Pacemaker, pompe à insuline... La médecine utilise déjà des systèmes électroniques. Demain, ces outils pourraient permettre de contrôler plus finement l'impact des traitements sur les tumeurs cancéreuses et alors booster leur efficacité. C'est en tout cas ce que suggèrent les travaux d'une équipe du Massachussetts Institute of Technology (MIT).
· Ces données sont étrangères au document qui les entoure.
/-- FRAME_END (R328, R330): the frame in progress ends; a line count other than HEIGHT, or an end without a start, is a fault. An
overrun of the frame leaves its own kind recorded (R344). -/
def execFrameEnd (t i : Nat) (l : LineIn) (s : State) : Out :=
  let s := s.advance t
  .next (match s.camCfg i with
    | none => s
    | some c =>
      if !s.powered then s else
        let (s, ok) := s.header i l
        if !ok then s
        else if !(s.cam i).open_ then s.camFault i 5
        else
          let s := s.setCam i { s.cam i with open_ := false }
          match (s.cam i).frames.find? fun f => !f.ended with
          | none => s
          | some f =>
            let overrun := (s.cap.err.toNat % 8 == 6) && (bitsOf s.cap.err.toNat 16 5 == i % 32) && f.corrupt
            let s := if f.lines ≠ c.height ∧ !overrun then s.camFault i 4 else s
            s.endFrame i c)

/-- BAND_CONVERTED (R330, R336 to R338): the oldest waiting band of a stream is converted into its frame buffer; lines that have not arrived, and
missing components, read +0; a NaN or an infinity in an output makes the frame corrupt. -/
def execBandConverted (t i : Nat) (pixels : List (BitVec 16)) (s : State) : Out :=
  let s := s.advance t
  .next (match s.camCfg i, (s.cam i).frames.find? fun f => f.waiting != [] with
    | some c, some f =>
      match f.waiting, f.buf with
      | n :: rest, some b =>
        if !s.powered then s else
          let ch := chansOf c.dt
          let px := (List.range (n * c.width)).flatMap fun p =>
            ppePixel c.ppe ((List.range ch).map fun j => i32ToF32 ((if f.rows + p / c.width < f.lines then (pixels.getD (p * ch + j) 0).toNat else 0) : Nat))
          let bytes := px.flatMap fun v => leBytes v.toNat 2
          let s := s.spWrite (c.bufAddr + b * c.bufSize + f.rows * c.width * ch * 2) bytes
          let bad := !px.all (outFin c.ppe.fp16)
          let x := s.cam i
          let put := fun g : CamFrame => if g.seq = f.seq then { g with waiting := rest, rows := g.rows + n, corrupt := g.corrupt || bad } else g
          let s := s.setCam i { x with frames := x.frames.map put }
          ({ s with ppe := { s.ppe with bandCnt := satInc s.ppe.bandCnt } }).completeFrame i
      | _, _ => s
    | _, _ => s)

/-- CSI_PORT_CHANGE (R353): a camera port starts or stops receiving. -/
def execCsiPortChange (p : Nat) (up : Bool) (s : State) : Out :=
  .next (if s.powered && p < 8 then { s with cap := { s.cap with portUp := (if up then maskSet s.cap.portUp p else maskClear s.cap.portUp p) } } else s)

/-! ## Camera batches (R331 to R335) -/

/-- What a slot record carries (R333). -/
structure SlotRec where
  status  : Status
  stream  : Nat
  seq     : Nat
  time    : Int := 0
  age     : Nat := 0
  w       : Nat := 0
  h       : Nat := 0
  buf     : Nat := 0xFF
  skipped : Nat := 0
  marks   : List Int := []
  deriving DecidableEq, Repr

/-- The 32 bytes of a slot record. -/
def SlotRec.bytes (r : SlotRec) (slot marks : Nat) : List Byte :=
  leBytes r.status.toNat 2 ++ leBytes slot 1 ++ leBytes r.stream 1 ++ leBytes r.seq 4 ++ timeBytes r.time ++ leBytes r.age 4 ++ leBytes r.w 2 ++
    leBytes r.h 2 ++ leBytes r.buf 1 ++ leBytes (min r.skipped 255) 1 ++ leBytes marks 2

/-- A batch buffer written (R333): the header, the slot records and the mark areas. `marks` gives each slot's area with its length in marks. -/
def State.writeBatch (s : State) (b : BatchCfg) (recs : List SlotRec) (areas : List Nat) : State :=
  let seq := tblGet 0 s.cap.batchSeq b.b
  let valid := (List.range recs.length).foldl (fun v k => match recs[k]? with
    | some r => if r.status = stOk then v + 2 ^ k else v
    | none => v) 0
  let head := leBytes valid 4 ++ leBytes seq.toNat 4 ++ leBytes recs.length 1 ++ List.replicate 7 0 ++ leBytes (s.stamp b.domain).toNat 8 ++ List.replicate 40 0
  let rows := (List.range recs.length).flatMap fun k => match recs[k]? with
    | some r => r.bytes k (if areas.getD k 0 = 0 then 0 else b.marks.getD k 0)
    | none => []
  let s := s.spWrite b.addr (head ++ rows ++ List.replicate (recs.length % 2 * 32) 0)
  let s := List.foldl (fun s k =>
    let n := areas.getD k 0
    if n = 0 then s else
      let ms := (recs[k]?.map SlotRec.marks).getD []
      let bytes := (List.range n).flatMap fun j => timeBytes (ms.getD j 0)
      s.spWrite (b.addr + 64 * b.marks.getD k 0) (bytes ++ List.replicate ((12 * n + 63) / 64 * 64 - 12 * n) 0)) s (List.range recs.length)
  { s with cap := { s.cap with batchSeq := tblSet 0 s.cap.batchSeq b.b (seq + 1) } }

/-- A camera slot filled (R332): its record, and the stream with the frame marked as delivered and its buffer locked. -/
def State.fillSlot (s : State) (b : BatchCfg) (id : WorkId) (i : Nat) : State × SlotRec :=
  let x := s.cam i
  let c := (s.camCfg i).getD { s := i, port := 0, vc := 0, dt := 0, width := 0, height := 0 }
  let cand := x.bufs.filter fun e => e.2.held.isSome && !e.2.batches.contains b.b
  let best := cand.foldl (fun (m : Option (Nat × CamBuf)) e => match m with
    | none => some e
    | some a => if a.2.order < e.2.order then some e else some a) none
  match best with
  | none =>
    ({ s with cap := { s.cap with staleCnt := satInc s.cap.staleCnt } },
      { status := stFrameStale, stream := i, seq := 0, age := 0xFFFFFFFF })
  | some (k, f) =>
    let raw := ((s.dom c.stampDom).timeVal s.time.cnt - f.stamp) / 65536
    let age := min raw.toNat 0xFFFFFFFF
    let st := if f.poison then stEcc else if f.corrupt then stDataError else if age > c.maxAge then stFrameStale else stOk
    let ok := st == stOk
    let mark := fun n (y : CamBuf) =>
      let y := if y.held.isSome ∧ y.order ≤ f.order ∧ !y.batches.contains b.b then { y with batches := y.batches ++ [b.b] } else y
      if n = k ∧ ok then { y with locks := y.locks ++ [id] } else y
    let s := s.setCam i { x with bufs := tblMap {} mark x.bufs }
    let s := if st = stFrameStale then { s with cap := { s.cap with staleCnt := satInc s.cap.staleCnt } } else s
    (s, { status := st, stream := i, seq := (f.held.getD 0).toNat, time := f.stamp, age := age, w := (if ok then c.width else 0),
          h := (if ok then c.height else 0), buf := (if ok then k else 0xFF), skipped := cand.length - 1, marks := f.marks })

/-- A camera batch delivered as its consumer fires (R331 to R334): every slot in ascending order, then the whole buffer. -/
def State.deliverBatch (s : State) (id : WorkId) (b : BatchCfg) : State :=
  let (s, recs) := List.foldl (fun (a : State × List SlotRec) slot => match slot with
    | some i =>
      let (s, r) := a.1.fillSlot b id i
      (s, a.2 ++ [r])
    | none => ({ a.1 with cap := { a.1.cap with staleCnt := satInc a.1.cap.staleCnt } },
        a.2 ++ [{ status := stFrameStale, stream := 0xFF, seq := 0, age := 0xFFFFFFFF }])) (s, []) b.slots
  let areas := b.slots.map fun o => (o.bind s.camCfg).elim 0 markCount
  s.writeBatch b recs areas

/-- The buffers that a piece of work has locked are unlocked (R331). -/
def State.unlockBufs (s : State) (id : WorkId) : State :=
  let free := fun (_ : Nat) (y : CamBuf) => { y with locks := y.locks.filter fun w => w != id }
  let one := fun (_ : Nat) (x : Cam) => { x with bufs := tblMap {} free x.bufs }
  { s with cap := { s.cap with cams := tblMap {} one s.cap.cams } }

/-! ## Decode tasks (R339, R340) -/

/-- A decode task starts (R339): argument 1 gives SLOTS and the format. -/
def State.startDecode (s : State) (id : WorkId) (batch arg1 : Nat) : State :=
  { s with ppe := { s.ppe with decodes := s.ppe.decodes ++ [{ id := id, batch := batch, tensor := bitOf arg1 8, slots := arg1 % 256 }] } }

/-- What an input comes to: its status, its size, and its slot's elements. -/
def decodeInput (b : BatchCfg) (tensor : Bool) (h : HostRead) : Status × Nat × Nat × List (BitVec 16) :=
  match h with
  | .failed => (stEcc, 0, 0, [])
  | .data bytes =>
    match (if tensor then decodeTensor b.height b.width b.chans b.fp16 bytes else decodeJpeg b.height b.width b.chans b.ppe bytes) with
    | .ok d => (stOk, d.h, d.w, slotElems b.height b.width b.chans d)
    | .error .bounds => (stDecodeBounds, 0, 0, [])
    | .error .data => (stDataError, 0, 0, [])

/-- DECODE_INPUT_COMPLETE (R337, R339, R340): the next input of the decode task fetched first is done and its slot written; after the last one the
batch buffer is written and the command completes with VALID and the count of valid slots. -/
def execDecodeInputComplete (t c : Nat) (tag : Word) (input : HostRead) (s : State) : Out :=
  let s := s.advance t
  .next (match s.ppe.decodes with
    | [] => s
    | d :: rest =>
      match s.batch d.batch with
      | none => s
      | some b =>
        if !s.powered || d.id != .cmd c tag then s else
          let k := d.done.length
          let (st, h, w, elems) := decodeInput b d.tensor input
          let size := b.height * b.width * b.chans * 2
          let base := b.tensor + k * size
          let poison := s.spPoisoned base size
          let st := if st = stOk ∧ poison then stEcc else st
          let s := s.spWrite base (if st = stOk then elems.flatMap fun v => leBytes v.toNat 2 else List.replicate size 0)
          let s := if st = stOk then s else s.recorded 0x900004
          let s := { s with ppe := { s.ppe with
            decodeCnt := (if st = stOk then satInc s.ppe.decodeCnt else s.ppe.decodeCnt),
            boundsCnt := (if st = stDecodeBounds then satInc s.ppe.boundsCnt else s.ppe.boundsCnt),
            dataerr := (if st = stDataError then satInc s.ppe.dataerr else s.ppe.dataerr),
            err := (if st = stOk then s.ppe.err else recWrite s.ppe.err (k % 32 * 2 ^ 16 + st.toNat)) } }
          let d' := { d with done := d.done ++ [(st, h, w)], unread := d.unread || input == .failed }
          if d'.done.length < d.slots then { s with ppe := { s.ppe with decodes := d' :: rest } }
          else
            let s := { s with ppe := { s.ppe with decodes := rest } }
            let recs := (List.range d'.done.length).map fun j =>
              let e := d'.done.getD j (stDataError, 0, 0)
              ({ status := e.1, stream := 0xFF, seq := j, h := e.2.1, w := e.2.2, buf := (if e.1 = stOk then j else 0xFF) } : SlotRec)
            let s := s.writeBatch b recs []
            let okCount := countIf (fun r : SlotRec => r.status == stOk) recs
            let valid := (List.range recs.length).foldl (fun v j => match recs[j]? with
              | some r => if r.status = stOk then v + 2 ^ j else v
              | none => v) 0
            let final := if d'.unread then stEcc else if okCount = recs.length then stOk else stDataError
            match s.cmd.running.find? fun r => r.cmd.ctx == c && r.cmd.tag == tag with
            | none => s
            | some r =>
              let s := { s with cmd := { s.cmd with running := s.cmd.running.erase r },
                                cmp := { s.cmp with works := s.cmp.works.filter fun w => w.id != d.id } }
              s.complete r.cmd final [w32 valid, w32 okCount])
Au sein du Koch institute for integrative cancer research au MIT, l'équipe de Michael Cima a développé un capteur biochimique pouvant être implanté dans les tissus cancéreux. L'objectif étant de recueillir des données sur l'évolution de la tumeur en temps réel et ainsi adapter le traitement.

Ces recherches s'inscrivent dans un contexte d'augmentation du nombre de cancers. L'Organisation mondiale de la santé (OMS) signale que « les cancers figurent parmi les principales causes de morbidité et de mortalité dans le monde. En 2012, on comptait approximativement 14 millions de nouveaux cas et 8,2 millions de décès liés à la maladie (1). Le nombre de nouveaux cas devrait augmenter de 70 % environ au cours des deux prochaines décennies ». Dans ce domaine de l'oncologie, si de nombreux traitements existent déjà et que d'autres sont en cours de développement, le suivi de leurs effets sur la tumeur est crucial. C'est là qu'intervient le capteur développé par l'équipe de Michael Cima et qui pourrait être implanté dans les tissus cancéreux au cours d'une biopsie de la tumeur.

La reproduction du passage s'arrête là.